Bei "Jugend trainiert für Olympia" ist

 der Vizelandesmeister im Handball der Wk II-Jungen hervorzuheben, die sich lediglich den Sportschulen geschlagen geben mussten. "Diese ausgezeichnete Platzierung ist nur durch die gute Arbeit in den Vereinen unserer Region möglich", bedankte sich Gabi Seebach für die seit Jahren fruchtbare Kooperation. Einen weiteren großen Erfolg verbuchten die Gymnasiasten beim Gänsefurther Staffellauf. Der Sieg über 16 mal 800 Meter brachte kistenweise alkoholfreie Getränke, die am Ende des Schuljahres allen Schülern zu Gute kamen: bei der Wanderung auf den Brocken. Die gemeinsame Aktion des gesamten Gymnasiums am vorletzten Schultag war zugleich ein Höhepunkt des Schuljubiläums und wird allen, die dabei waren, noch lange in Erinnerung bleiben. Die Jüngeren werden gewiss im selben Atemzug noch das Zirkusprojekt nennen, durch das im vergangenen Herbst die ganze Stadt vom Manegefieber gepackt wurde. "Die Zusammenarbeit mit den anderen Calbenser Schulen war sehr wichtig für die Identität und das Miteinander in der Stadt", schätzt die Sportlehrerin ein und die bunt besuchten Vorstellungen gaben dem Recht.

    Das Volleyballturnier in den Weihnachtsferien hat sich im zweiten Jahr als neue Tradition etabliert. Hier treten ehemalige Gymnasiasten gegen die Oberstufenschüler und sogar eine Lehrermannschaft an - ein Wiedersehen also, auf die sportliche Art. Erwähnenswert sind zudem das Volleyballturnier zum Welt-Aids Tag in Bernburg und der Erfolg der Fußball-Mädchen beim "Burger Cup" in Aschersleben.

Schulintern veranstaltet und doch mit riesiger Außenwirkung anvancierte der erste Sponsorenlauf zu einem weiteren sportlichen Höhepunkt.

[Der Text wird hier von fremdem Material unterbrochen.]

/-! ### Decoding: a word of every instruction (T-DEC) -/

theorem test_decode_flow :
    decode 0x00E0 = .ok .cls ∧ decode 0x00EE = .ok .ret ∧ decode 0x1FFF = .ok (.jpNnn 0xFFF) ∧
    decode 0x2000 = .ok (.callNnn 0x000) ∧ decode 0xB123 = .ok (.jpV0Nnn 0x123) := by decide
theorem test_decode_skips :
    decode 0x3AFF = .ok (.seVxKk 10 0xFF) ∧ decode 0x4B00 = .ok (.sneVxKk 11 0x00) ∧
    decode 0x5AB0 = .ok (.seVxVy 10 11) ∧ decode 0x9AB0 = .ok (.sneVxVy 10 11) ∧
    decode 0xE19E = .ok (.skpVx 1) ∧ decode 0xE1A1 = .ok (.sknpVx 1) := by decide
theorem test_decode_loads :
    decode 0x6F01 = .ok (.ldVxKk 15 0x01) ∧ decode 0x7FFF = .ok (.addVxKk 15 0xFF) ∧
    decode 0x8AB0 = .ok (.ldVxVy 10 11) := by decide
theorem test_decode_alu :
    decode 0x8AB1 = .ok (.orVxVy 10 11) ∧ decode 0x8AB2 = .ok (.andVxVy 10 11) ∧
    decode 0x8AB3 = .ok (.xorVxVy 10 11) ∧ decode 0x8AB4 = .ok (.addVxVy 10 11) ∧
    decode 0x8AB5 = .ok (.subVxVy 10 11) ∧ decode 0x8AB6 = .ok (.shrVx 10 11) ∧
    decode 0x8AB7 = .ok (.subnVxVy 10 11) ∧ decode 0x8ABE = .ok (.shlVx 10 11) := by decide
theorem test_decode_random_draw :
    decode 0xC1F0 = .ok (.rndVxKk 1 0xF0) ∧ decode 0xD12F = .ok (.drwVxVyN 1 2 15) ∧
    decode 0xD120 = .ok (.drwVxVyN 1 2 0) := by decide
theorem test_decode_index :
    decode 0xA123 = .ok (.ldINnn 0x123) ∧ decode 0xF11E = .ok (.addIVx 1) ∧ decode 0xF129 = .ok (.ldFVx 1) ∧
    decode 0xF133 = .ok (.ldBVx 1) ∧ decode 0xF155 = .ok (.ldMemIVx 1) ∧ decode 0xF165 = .ok (.ldVxMemI 1) := by
  decide
theorem test_decode_timers :
    decode 0xF107 = .ok (.ldVxDt 1) ∧ decode 0xF10A = .ok (.ldVxK 1) ∧ decode 0xF115 = .ok (.ldDtVx 1) ∧
    decode 0xF118 = .ok (.ldStVx 1) := by decide
/-- T-DEC-3 to 8, 14, 15, 26 to 28, 30, 32, 40 to 42, 52 to 57. -/
theorem test_decode_unknown :
    (([0x0000, 0x00E1, 0x00FE, 0x00C1, 0x0123, 0x0FFF, 0x5AB1, 0x5ABF, 0x8AB8, 0x8AB9, 0x8ABD, 0x8ABF, 0x9AB5,
      0xE19F, 0xE000, 0xE1A0, 0xF100, 0xF1FF, 0xF130, 0xF175, 0xF185, 0xFFFF] : List Word).all
      fun w => decide (decode w = .error (.unknownInstruction w))) = true := by rfl
theorem test_decode_of_bytes : decode (wordOfBytes 0xD1 0x2F) = .ok (.drwVxVyN 1 2 15) := by decide
theorem test_decode_table_word : decodeTableWord 16 0x8AB4 = some (.addVxVy 10 11) := by decide
theorem test_encode_words :
    encode (.seVxKk 10 0xFF) = 0x3AFF ∧ encode (.drwVxVyN 1 2 15) = 0xD12F ∧ encode (.ldINnn 0x123) = 0xA123 ∧
    encode (.shlVx 10 0) = 0x8A0E ∧ encode (.ldVxMemI 1) = 0xF165 ∧ encode (.sneVxVy 10 11) = 0x9AB0 := by decide

/-! ### Control transfer (T-FLOW) -/

/-- T-FLOW-2. -/
theorem test_jp_to_itself : after { launch 0x1200 with dt := 3 } (fun t => (t.dt, t.pc)) = some (2, 0x200) := by decide
/-- T-FLOW-6. -/
theorem test_call_sixteenth : after { (bytes (launch 0x0000) 0x202 [0x2A, 0xBC]) with sp := 15, pc := 0x202 }
    (fun t => (t.sp, t.stack[15], t.pc)) = some (16, 0x202, 0xABC) := by decide
/-- T-FLOW-7. -/
theorem test_call_seventeenth : faultOf { (bytes (launch 0x0000) 0x202 [0x2A, 0xBC]) with sp := 16, pc := 0x202 } = some (.stackOverflow 0x202) := by decide
/-- T-FLOW-11, its first step. -/
theorem test_ret_past_the_end : after { launch 0x00EE with sp := 1, stack := State.reset.stack.set 0 0xFFE }
    (fun t => (t.sp, t.stack[0], t.pc)) = some (0, 0xFFE, 0x1000) := by decide
/-- T-FLOW-10. -/
theorem test_ret_on_empty : faultOf (launch 0x00EE) = some (.stackUnderflow 0x200) := by decide
/-- T-FLOW-13. -/
theorem test_jp_v0_ignores_x : after (regs (launch 0xB300) [(0, 0x02), (3, 0x50)]) (·.pc) = some 0x302 := by decide
/-- T-FLOW-14, its first step. -/
theorem test_jp_v0_not_reduced : after (regs (launch 0xBFFF) [(0, 0xFF)]) (·.pc) = some 0x10FE := by decide
/-- T-FLOW-16, 17. -/
theorem test_se_byte : after (regs (launch 0x332A) [(3, 0x2A)]) (·.pc) = some 0x204 ∧
    after (regs (launch 0x332A) [(3, 0x2B)]) (·.pc) = some 0x202 := by decide
/-- T-FLOW-18, 19. -/
theorem test_sne_byte : after (regs (launch 0x432A) [(3, 0x2A)]) (·.pc) = some 0x202 ∧
    after (launch 0x432A) (·.pc) = some 0x204 := by decide
/-- T-FLOW-20, 21. -/
theorem test_se_register : after (regs (launch 0x5120) [(1, 7), (2, 7)]) (·.pc) = some 0x204 ∧
    after (regs (launch 0x5120) [(1, 7), (2, 8)]) (·.pc) = some 0x202 := by decide
/-- T-FLOW-23, 24. -/
theorem test_sne_register : after (regs (launch 0x9120) [(1, 7), (2, 8)]) (·.pc) = some 0x204 ∧
    after (regs (launch 0x9120) [(1, 7), (2, 7)]) (·.pc) = some 0x202 := by decide
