-- ==== Sys2Proof/Machine/Memory.lean ====
section
/-! DEFINITION. Memory as a canonical list of cells (20_memory.md R50-R54): addresses strictly rising and below 4096,
and no cell equal to the reset contents of its address. -/

namespace Sys2Proof.Machine

/-- The reset contents of an address, which an unlisted address reads as: the font from `FONT_BASE`, 5 bytes a
digit, and 0 elsewhere (20_memory.md R52, R53; logs 7 and 8). -/
def resetByte (c : Config) (a : Nat) : Byte :=
  if h : c.fontBase.val ≤ a ∧ a < c.fontBase.val + 80 then
    (c.fontGlyphs[(a - c.fontBase.val) / 5]'(by omega))[(a - c.fontBase.val) % 5]'(by omega)
  else 0

/-- The cell listed for an address. -/
def memLookup : Memory → Nat → Option Byte
  | [], _ => none
  | (k, b) :: m, a => if k = a then some b else memLookup m a

/-- The byte at an address (20_memory.md R62). -/
def memRead (c : Config) (m : Memory) (a : Nat) : Byte := (memLookup m a).getD (resetByte c a)

/-- Lists a cell at its place. -/
def memInsert : Memory → Nat → Byte → Memory
  | [], a, b => [(a, b)]
  | (k, v) :: m, a, b =>
    if a < k then (a, b) :: (k, v) :: m
    else if a = k then (a, b) :: m
    else (k, v) :: memInsert m a b

/-- Removes the cells of an address. -/
def memErase : Memory → Nat → Memory
  | [], _ => []
  | (k, v) :: m, a => if k = a then memErase m a else (k, v) :: memErase m a

/-- Writes a byte; writing the reset contents removes the cell, so that equal memories are equal lists. -/
def memWrite (c : Config) (m : Memory) (a : Nat) (b : Byte) : Memory :=
  if b = resetByte c a then memErase m a else memInsert m a b

/-- The canonical form: addresses strictly rising, within the address space, no cell at its reset contents. -/
def Memory.wf (c : Config) : Memory → Bool
  | [] => true
  | (a, b) :: m =>
    m.all (fun cell => decide (a < cell.1)) && decide (a < memSize) && decide (b ≠ resetByte c a) && Memory.wf c m

/-- The lowest address outside memory among the `count` addresses from `base`, if there is one: addresses are
unbounded naturals, never reduced (20_memory.md R57, R60; D15). -/
def outOfRange (base count : Nat) : Option Nat :=
  if 0 < count ∧ memSize < base + count then some (max base memSize) else none

/-- The lowest address of the reserved region among the `count` addresses from `base`, when `LOW_MEMORY_WRITE` is
`FAULT` (20_memory.md R59, R60). -/
def reservedWrite (c : Config) (base count : Nat) : Option Nat :=
  if c.lowMemoryWrite = .fault ∧ 0 < count ∧ base < programBase then some base else none

/-- The check of an instruction that reads (20_memory.md R60). -/
def readFault (base count : Nat) : Option (FaultKind × Nat) :=
  (outOfRange base count).map fun a => (.addressOutOfRange, a)

/-- The check of an instruction that writes: the range first, then the reserved region (20_memory.md R60;
60_exceptions.md R224). -/
def writeFault (c : Config) (base count : Nat) : Option (FaultKind × Nat) :=
  (readFault base count).or ((reservedWrite c base count).map fun a => (.reservedMemoryWrite, a))

end Sys2Proof.Machine
end

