-- ==== Sys2Proof/Certificates/Slice0/Obligations.lean ====
section
/-! DEFINITION. The statements for the provers. Each docstring names the rule it formalises, and says where a clause
rests on a decision the spec marks as its own (D<n> of 92_eei_decisions.md) or on a choice of the model (log n);
log 11 lists the decisions, and the model follows each.
Every `DecodesTo` clause rests on the bit patterns of 30_encoding.md R74; all but those of HALT, CLS, JP, LD Vx, nn,
ADD Vx, nn and JP V0, nnn are the spec's general knowledge (G1, log 9). -/

open Sys2Proof Sys2Proof.Machine

/-! ### Reset and boot -/

/-- 10_state.md R42 and 20_memory.md R52-R54: what reset and the loader leave, under every configuration. The zeros
are the spec's decisions D2 and D5, the font's place D3 (logs 7, 8); only PC is the source's own value. -/
def Obligations.BootLeavesResetState : Prop :=
  ∀ (c : Config) (image : List Byte), image.length ≤ 3584 →
    ∃ s, boot c image = some s ∧ (∀ x, s.getV x = 0) ∧ s.i = 0 ∧ s.pc = 0x200 ∧ s.sp = 0 ∧
      (∀ k : Fin 16, s.stack[k] = 0) ∧ s.dt = 0 ∧ s.st = 0 ∧ s.soundOn = false ∧
      (∀ x y, x < 64 → y < 32 → pixel s.fb x y = false) ∧ s.run = .running ∧ s.diag = [] ∧ s.sound = [] ∧
      s.cfg = c ∧ (∀ k, k < image.length → s.readByte (512 + k) = image.getD k 0) ∧
      (∀ (d : Fin 16) (r : Fin 5), s.readByte (c.fontBase.val + 5 * d.val + r.val) = c.fontGlyphs[d][r]) ∧
      (∀ a, a < 4096 → ¬ (512 ≤ a ∧ a < 512 + image.length) →
        ¬ (c.fontBase.val ≤ a ∧ a < c.fontBase.val + 80) → s.readByte a = 0)

/-- 70_reset_and_hazards.md R263 (D31): an image over 3584 bytes has no launch state. -/
def Obligations.BootRefusesLongImage : Prop :=
  ∀ (c : Config) (image : List Byte), 3584 < image.length → boot c image = none

/-- The invariant holds at reset. -/
def Obligations.ResetMeetsInvariant : Prop := Inv State.reset

/-- The invariant holds at every launch state, whatever the image and the configuration. -/
def Obligations.LaunchMeetsInvariant : Prop :=
  ∀ (c : Config) (image : List Byte) (s : State), boot c image = some s → Inv s

/-- Every step keeps the invariant: canonical memory, a legal SP, return slots (D7) and PC in range, the key wait at
its FX0A, no halt at the end of the address space (10_state.md R29), the fault record at PC, the tone following ST
(R41). -/
def Obligations.StepKeepsInvariant : Prop := ∀ s t : State, Inv s → step s = .next t → Inv t

/-- 20_memory.md R51, R59 (D16): under `LOW_MEMORY_WRITE = FAULT` no step changes a byte below 512. -/
def Obligations.StepKeepsReservedRegion : Prop :=
  ∀ s t : State, s.cfg.lowMemoryWrite = .fault → step s = .next t → ∀ a, a < 512 → t.readByte a = s.readByte a

/-! ### Encoding -/

/-- 30_encoding.md R74, R80: decoding the word of an instruction that exists gives the instruction. -/
def Obligations.DecodeOfEncode : Prop :=
  ∀ (c : Config) (i : Instr), i.wellFormed c = true → decode c.haltOnZero (encode i) = .ok i

/-- 30_encoding.md R73: each word stands for at most one instruction, the one whose word it is. -/
def Obligations.EncodeOfDecode : Prop :=
  ∀ (h : Bool) (w : Word) (i : Instr), decode h w = .ok i → encode i = w

/-- 30_encoding.md R76 (D20, D38): the invalid words are those of the six rows of its table, each with its own name. -/
def Obligations.InvalidWordsAreTheSixPatterns : Prop :=
  ∀ (h : Bool) (w : Word),
    (decode h w = .error .group0 ↔ w.toNat < 0x1000 ∧ w ≠ 0x00E0 ∧ w ≠ 0x00EE ∧ (h = true → w ≠ 0x0000)) ∧
    (decode h w = .error .group5 ↔ w.toNat / 0x1000 = 0x5 ∧ w.toNat % 16 ≠ 0) ∧
    (decode h w = .error .group8 ↔
      w.toNat / 0x1000 = 0x8 ∧ (8 ≤ w.toNat % 16 ∧ w.toNat % 16 ≠ 0xE)) ∧
    (decode h w = .error .group9 ↔ w.toNat / 0x1000 = 0x9 ∧ w.toNat % 16 ≠ 0) ∧
    (decode h w = .error .groupE ↔ w.toNat / 0x1000 = 0xE ∧ w.toNat % 256 ≠ 0x9E ∧ w.toNat % 256 ≠ 0xA1) ∧
    (decode h w = .error .groupF ↔
      w.toNat / 0x1000 = 0xF ∧ w.toNat % 256 ∉ [0x07, 0x0A, 0x15, 0x18, 0x1E, 0x29, 0x33, 0x55, 0x65])

/-- 95_test_vectors.md V1 and the examples of the instruction rules: a few words, read as the spec reads them. -/
def Obligations.SpecWordsDecode : Prop :=
  decode true 0x0000 = .ok .halt ∧ decode false 0x0000 = .error .group0 ∧ DecodesTo 0x00E0 .cls ∧
    DecodesTo 0x1FFF (.jp 0xFFF) ∧ DecodesTo 0x5220 (.seReg 2 2) ∧ DecodesTo 0x800E (.shl 0 0) ∧
    DecodesTo 0x7003 (.addImm 0 3) ∧ DecodesTo 0xE0A1 (.sknp 0) ∧ DecodesTo 0xFF65 (.loadReg 15) ∧
    DecodesTo 0xDFF0 (.drw 15 15 0) ∧ DecodesTo 0xC30F (.rnd 3 0x0F) ∧ DecodesTo 0xA2F0 (.ldI 0x2F0)

/-! ### The step -/

/-- 40_cycle_loop.md R100-R102, 20_memory.md R55 (D1, D22): when the Core is next and the two bytes at PC, the first
the high one, decode to `i`, the step is `exec i` after the scheduler's choice is taken; that choice changes only the
model's own fields (log 3). -/
def Obligations.StepRunsDecodedInstruction : Prop :=
  ∀ (s : State) (i : Instr), s.run = .running → s.drawEvent.1 = .core → s.pc.toNat < 4095 →
    decode s.cfg.haltOnZero
      (BitVec.ofNat 16 (256 * (s.readByte s.pc.toNat).toNat + (s.readByte (s.pc.toNat + 1)).toNat)) = .ok i →
    step s = exec i s.drawEvent.2 ∧ ChangesOnlyIn [.events, .drawn] s s.drawEvent.2

/-- 40_cycle_loop.md R101 (D15, D18): a fetch at 4095 or above faults, with no word, and reports the lowest address
outside memory. -/
def Obligations.FetchOutsideMemoryFaults : Prop :=
  ∀ s : State, s.run = .running → s.drawEvent.1 = .core → 4095 ≤ s.pc.toNat →
    ∃ t, step s = .next t ∧
      t.run = .faulted .addressOutOfRange s.pc none (some (if s.pc.toNat = 4095 then 4096 else s.pc.toNat)) ∧
      ChangesOnlyIn [.run, .events, .drawn] s t

/-- 40_cycle_loop.md R106: an invalid word appends its record and is otherwise a no-op. -/
def Obligations.InvalidWordIsDiagnosedNoOp : Prop :=
  ∀ (s : State) (w : Word) (e : InvalidWord), s.run = .running → s.drawEvent.1 = .core → s.fetch = .ok w →
    decode s.cfg.haltOnZero w = .error e →
    ∃ t, step s = .next t ∧ t.diag = s.diag ++ [.invalidInstruction s.pc w] ∧ AdvancesBy 2 s t ∧
      ChangesOnlyIn [.diag, .pc, .run, .events, .drawn] s t

/-- 40_cycle_loop.md R112 (D40): an ended run has no step. A live one always has one while SP is legal: no
instruction is refused and no fault of the spec stops the model. -/
def Obligations.LiveStatesStepAndEndedOnesDoNot : Prop :=
  ∀ s : State,
    (∀ r, s.run = .halted r → step s = .fault .runEnded) ∧
    (∀ f p w a, s.run = .faulted f p w a → step s = .fault .runFaulted) ∧
    (s.live → s.sp.toNat ≤ 16 → ∃ t, step s = .next t)

/-- 40_cycle_loop.md R109: the transitions of `run`, from every state. `RunStep` has two more than the table, both
from `WaitingForKey` (log 16): the SoundPort failure of a `TickST` during the wait, which 60_exceptions.md R240, R241
and R244 give, and the overflow of a resume's `Advance(2)` (44_random_timers_input.md R188, R104), only where PC is
above 0xFFFD, which `Inv` rules out. -/
def Obligations.RunChangesByTheTable : Prop :=
  ∀ s t : State, step s = .next t → t.run = s.run ∨ RunStep s t.run

/-- 60_exceptions.md R222 (D17): a fault of codes 2 to 6 leaves everything but `run` and the host's answers as it
was, and records PC and the instruction's word. -/
def Obligations.PreciseFaultsChangeOnlyRun : Prop :=
  ∀ (i : Instr) (s t : State) (f : FaultKind) (p : Word) (w : Option Word) (a : Option Nat),
    s.run = .running → exec i s = .next t → t.run = .faulted f p w a →
    f ≠ .displayPortFailure → f ≠ .soundPortFailure →
    p = s.pc ∧ w = some (encode i) ∧ ChangesOnlyIn [.run, .portOks, .drawn] s t

/-- 10_state.md R29, 40_cycle_loop.md R103, R104 (D8, D41; log 11): every instruction that does not set PC itself
advances by 2, or by 4 when it skips, and past 0xFFFF that advance halts the loop with PC unchanged; otherwise it is
HALT, FX0A or one that faulted, and PC stays. RET's advance starts from the popped address and halts the same way. -/
def Obligations.PcNeverWraps : Prop :=
  ∀ (i : Instr) (s t : State), s.run = .running → exec i s = .next t →
    ((∀ nnn, i ≠ .jp nnn) → (∀ nnn, i ≠ .jpV0 nnn) → (∀ nnn, i ≠ .call nnn) → i ≠ .ret →
      AdvancedOrHalted 2 s.pc t ∨ (mayAdvanceBy4 i = true ∧ AdvancedOrHalted 4 s.pc t) ∨
        (t.pc = s.pc ∧
          ((i = .halt ∧ t.run = .halted .haltSentinel) ∨ (∃ x, i = .ldVxK x ∧ t.run = .waitingForKey x) ∨
            (mayFault i = true ∧ ∃ f w a, t.run = .faulted f s.pc w a)))) ∧
    (i = .ret →
      (s.sp = 0 ∧ t.pc = s.pc ∧ ∃ w a, t.run = .faulted .stackUnderflow s.pc w a) ∨
        ∃ k : Fin 16, k.val + 1 = s.sp.toNat ∧ AdvancedOrHalted 2 s.stack[k] t)

/-- 10_state.md R38, R39: no step changes the configuration; the diagnostic output only grows, and only by the record
of an invalid word at PC (40_cycle_loop.md R106). -/
def Obligations.ConfigFixedDiagnosticsGrow : Prop :=
  ∀ s t : State, step s = .next t →
    t.cfg = s.cfg ∧
    (t.diag = s.diag ∨
      ∃ w e, s.run = .running ∧ s.fetch = .ok w ∧ decode s.cfg.haltOnZero w = .error e ∧
        t.diag = s.diag ++ [.invalidInstruction s.pc w])

/-- 10_state.md R30, R36; 20_memory.md R56: only CALL and RET move SP or the stack, only CLS and DRW change the
screen, only FX33 and FX55 change memory, only FX18 changes ST, only FX15 changes DT. -/
def Obligations.OnlyTheirInstructionsWrite : Prop :=
  ∀ (i : Instr) (s t : State), exec i s = .next t →
    ((∀ nnn, i ≠ .call nnn) → i ≠ .ret → t.sp = s.sp ∧ t.stack = s.stack) ∧
    (i ≠ .cls → (∀ x y n, i ≠ .drw x y n) → t.fb = s.fb ∧ t.shown = s.shown) ∧
    ((∀ x, i ≠ .ldB x) → (∀ x, i ≠ .saveReg x) → ∀ a, t.readByte a = s.readByte a) ∧
    ((∀ x, i ≠ .ldSt x) → t.st = s.st ∧ t.sound = s.sound) ∧
    ((∀ x, i ≠ .ldDt x) → t.dt = s.dt)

Als Auftakt zum Schuljubiläum wurden durch die Schüler viele Förderer mobilisiert, die die sportlichen Leistungen der Gymnasiasten honorierten. Den Großteil der eingenommen Summe spendeten sie später einem Hilfsprojekt in Japan.

   Vom Engagement der Schüler zeigt sich die Sportlehrerin immer noch begeistert: "Der Zusammenhalt an diesem Tag war einfach toll und die Schüler waren stolz auf ihre Leistungen, und dass sie dabei etwas Nützliches für andere getan haben." Wie so oft waren auch hier die Eltern zur Stelle, denen die Kollegen gar nicht genug für ihre Hilfe bei den verschiedensten Veranstaltungen danken können.

   Kaum Reserven gibt es übrigens im Ganztagsprogramm der Schule, denn über mangelnden Zulauf können sich die sportlichen Angebote wahrlich nicht beschweren. "Die Halle ist in der Regel voll ausgelastet und auch personell sind wir an unserer Grenze angekommen", erklärt Gabi Seebach.

   Die Spielgeräte, die von gewonnenen Prämien für den Schulhof angeschafft wurden, sind ein kleiner Trost.